After I created the following 19 partitions on one RAC node, I bound the raw devices by running the raw command on all RAC nodes:
su - root

 # /dev/sda1: Left it untouched since I want to keep it for my OCFS filesystem

 raw /dev/raw/raw1  /dev/sda2         # Used for the Cluster Manager Quorum File
 raw /dev/raw/raw2  /dev/sda3         # Used for the Shared Configuration file for srvctl

 # /dev/sda4: Used for creating the Extended Partition which starts as /dev/sda5.

 raw /dev/raw/raw3  /dev/sda5         # spfileorcl.ora
 raw /dev/raw/raw4  /dev/sda6         # control01.ctl
 raw /dev/raw/raw5  /dev/sda7         # control02.ctl
 raw /dev/raw/raw6  /dev/sda8         # indx01.dbf
 raw /dev/raw/raw7  /dev/sda9         # system01.dbf
 raw /dev/raw/raw8  /dev/sda10        # temp01.dbf
 raw /dev/raw/raw9  /dev/sda11        # tools01.dbf
 raw /dev/raw/raw10 /dev/sda12        # undotbs01.dbf
 raw /dev/raw/raw11 /dev/sda13        # undotbs02.dbf
 raw /dev/raw/raw12 /dev/sda14        # undotbs03.dbf
 raw /dev/raw/raw13 /dev/sda15        # users01.dbf

 # /dev/sda16: Cannot be used for a partition. /dev/sda16 is really the same device node as /dev/sdb.

 # /dev/sdb1 - /dev/sdb3: Left it unused.
 # /dev/sdb4:  Used for creating the Extended Partition which starts as /dev/sdb5.

 raw /dev/raw/raw14 /dev/sdb5         # redo01.log        (Group# 1 Thread# 1)
 raw /dev/raw/raw15 /dev/sdb6         # redo02.log        (Group# 2 Thread# 1)
 raw /dev/raw/raw16 /dev/sdb7         # redo03.log        (Group# 3 Thread# 2)
 raw /dev/raw/raw17 /dev/sdb8         # orcl_redo2_2.log  (Group# 4 Thread# 2)
 raw /dev/raw/raw18 /dev/sdb9         # orcl_redo3_1.log  (Group# 5 Thread# 3)
 raw /dev/raw/raw19 /dev/sdb10        # orcl_redo3_2.log  (Group# 6 Thread# 3)

To see all bindings, run:
su - root
raw -qa

NOTE: It is important to make sure that the above binding commands are added to the /etc/rc.local file!
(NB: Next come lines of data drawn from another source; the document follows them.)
-- ==== Sys2Proof/Laws/Ops.lean ====
section
/-! SUPPORT. Registers, the protection check, and what committing a set of writes does. -/

namespace Sys2Proof.Machine

/-! ## Registers -/

@[simp] theorem readReg_writeReg_same (regs : Vector Word 8) (r : Reg) (v : Word) :
    readReg (writeReg regs r v) r = v := by
  simp [readReg, writeReg]

theorem readReg_writeReg_other (regs : Vector Word 8) {q r : Reg} (v : Word) (h : q ≠ r) :
    readReg (writeReg regs r v) q = readReg regs q := by
  have hne : r.toNat ≠ q.toNat := fun e => h (BitVec.eq_of_toNat_eq e.symm)
  simp [readReg, writeReg, hne]

/-- Register files that read alike are equal. -/
theorem regs_ext {a b : Vector Word 8} (h : ∀ r : Reg, readReg a r = readReg b r) : a = b := by
  apply Vector.ext
  intro i hi
  have := h (BitVec.ofNat 3 i)
  have hmod : i % 8 = i := by omega
  simpa [readReg, hmod] using this

/-! ## The protection check (20_memory.md R43, R44, R45) -/

/-- A fetch is legal exactly in a code region, and in user mode exactly in UserCode (R43). -/
theorem checkAccess_fetch_none (m : MemMap) (sup : Bool) (a : Word) :
    checkAccess m sup .fetch a = none ↔
      classify m a = .userCode ∨ (sup = true ∧ classify m a = .osCode) := by
  cases h : classify m a <;> cases sup <;> simp [checkAccess, h, isOS, isCode]

/-- A load is legal exactly in a data region, and in user mode exactly in UserData (R44). -/
theorem checkAccess_load_none (m : MemMap) (sup : Bool) (a : Word) :
    checkAccess m sup .load a = none ↔
      classify m a = .userData ∨ (sup = true ∧ classify m a = .osData) := by
  cases h : classify m a <;> cases sup <;> simp [checkAccess, h, isOS, isData]

/-- A store is legal exactly where a load is (R44). -/
theorem checkAccess_store (m : MemMap) (sup : Bool) (a : Word) :
    checkAccess m sup .store a = checkAccess m sup .load a := rfl

/-! ## Committing writes -/

/-- A register after a commit: the value written, or what it was. -/
theorem commit_reg (σ : State) (w : Writes) (r : Reg) :
    (σ.commit w).reg r =
      match w.reg with
      | some (d, v) => if r = d then v else σ.reg r
      | none => σ.reg r := by
  unfold State.reg
  rw [State.commit_regs]
  unfold Writes.regsOf
  rcases w.reg with _ | ⟨d, v⟩
  · rfl
  · by_cases h : r = d
    · subst h
      simp
    · simp [h, readReg_writeReg_other]

/-- NZP after a commit. -/
theorem commit_nzp (σ : State) (w : Writes) :
    nzpOf (σ.commit w).psr = w.nzp.getD (nzpOf σ.psr) := by
  rw [State.commit_psr]
  unfold Writes.psrOf
  rcases w.nzp with _ | c <;> rcases w.priv with _ | p <;> simp

/-- PRIV after a commit. -/
theorem commit_priv (σ : State) (w : Writes) :
    privOf (σ.commit w).psr = w.priv.getD (privOf σ.psr) := by
  rw [State.commit_psr]
  unfold Writes.psrOf
  rcases w.nzp with _ | c <;> rcases w.priv with _ | p <;> simp

/-- PSR[14:3] is never written. -/
theorem commit_reserved (σ : State) (w : Writes) :
    reservedOf (σ.commit w).psr = reservedOf σ.psr := by
  rw [State.commit_psr]
  unfold Writes.psrOf
  rcases w.nzp with _ | c <;> rcases w.priv with _ | p <;> simp

/-- A word of memory after a commit: the word stored, or what it was. -/
theorem commit_word (σ : State) (w : Writes) (a : Word) :
    (σ.commit w).word a =
      match w.data with
      | some (.store b v) => if a = b then v else σ.word a
      | some (.load _ _) => σ.word a
      | none => σ.word a := by
  unfold State.word
  rw [State.commit_mem]
  unfold Writes.memOf
  rcases w.data with _ | ⟨b, v⟩ | ⟨b, v⟩
  · rfl
  · rfl
  · by_cases h : a = b
    · subst h
      simp
    · simp [h, Memory.read_write_other]

/-- A commit keeps memory's canonical form. -/
theorem commit_mem_wf (σ : State) (w : Writes) (h : σ.mem.wf) : (σ.commit w).mem.wf := by
  rw [State.commit_mem]
  unfold Writes.memOf
  rcases w.data with _ | ⟨b, v⟩ | ⟨b, v⟩
  · exact h
  · exact h
  · exact Memory.write_wf b v h

@[simp] theorem State.latch_reg (σ : State) (f : FaultRecord) (r : Reg) :
    (σ.latch f).reg r = σ.reg r := rfl

@[simp] theorem State.latch_word (σ : State) (f : FaultRecord) (a : Word) :
    (σ.latch f).word a = σ.word a := rfl

@[simp] theorem State.word_placeAtPc (σ : State) (v : Word) : (σ.placeAtPc v).word σ.pc = v :=
  Memory.read_write_same _ _ _

end Sys2Proof.Machine
end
The binding for raw devices has to be done after each reboot.


Set the permissions and ownership for the 19 raw devices on all all RAC nodes:
su - root

for i in `seq 1 19`
do
    chmod 660 /dev/raw/raw$i
    chown oracle.dba /dev/raw/raw$i
done

Optionally, you can create soft links to the raw devices. If you do this it will be transparent to you whether you use OCFS or raw devices when you run the Oracle Database Assistant. In the following example I use the exact same file names which the Database Configuration Assistant will use for the cluster system by default.

To create the soft links, run the following command on all RAC nodes.
su - oracle
ln -s /dev/raw/raw1 /var/opt/oracle/oradata/orcl/CMQuorumFile
ln -s /dev/raw/raw2 /var/opt/oracle/oradata/orcl/SharedSrvctlConfigFile

ln -s /dev/raw/raw3 /var/opt/oracle/oradata/orcl/spfileorcl.ora

ln -s /dev/raw/raw4  /var/opt/oracle/oradata/orcl/control01.ctl
ln -s /dev/raw/raw5  /var/opt/oracle/oradata/orcl/control02.ctl
ln -s /dev/raw/raw6  /var/opt/oracle/oradata/orcl/indx01.dbf
ln -s /dev/raw/raw7  /var/opt/oracle/oradata/orcl/system01.dbf
ln -s /dev/raw/raw8  /var/opt/oracle/oradata/orcl/temp01.dbf
ln -s /dev/raw/raw9  /var/opt/oracle/oradata/orcl/tools01.dbf
ln -s /dev/raw/raw10 /var/opt/oracle/oradata/orcl/undotbs01.dbf
ln -s /dev/raw/raw11 /var/opt/oracle/oradata/orcl/undotbs02.dbf
ln -s /dev/raw/raw12 /var/opt/oracle/oradata/orcl/undotbs03.dbf
ln -s /dev/raw/raw13 /var/opt/oracle/oradata/orcl/users01.dbf

ln -s /dev/raw/raw14 /var/opt/oracle/oradata/orcl/redo01.log
ln -s /dev/raw/raw15 /var/opt/oracle/oradata/orcl/redo02.log
ln -s /dev/raw/raw16 /var/opt/oracle/oradata/orcl/redo03.log
ln -s /dev/raw/raw17 /var/opt/oracle/oradata/orcl/orcl_redo2_2.log
ln -s /dev/raw/raw18 /var/opt/oracle/oradata/orcl/orcl_redo3_1.log
ln -s /dev/raw/raw19 /var/opt/oracle/oradata/orcl/orcl_redo3_2.log

After you finished creating the partitions, I recommend that you reboot the kernel on all RAC nodes to make sure all partitions are recognized by the kernel on all RAC nodes:
su - root
reboot

Installing and Configuring Oracle Cluster File Systems (OCFS)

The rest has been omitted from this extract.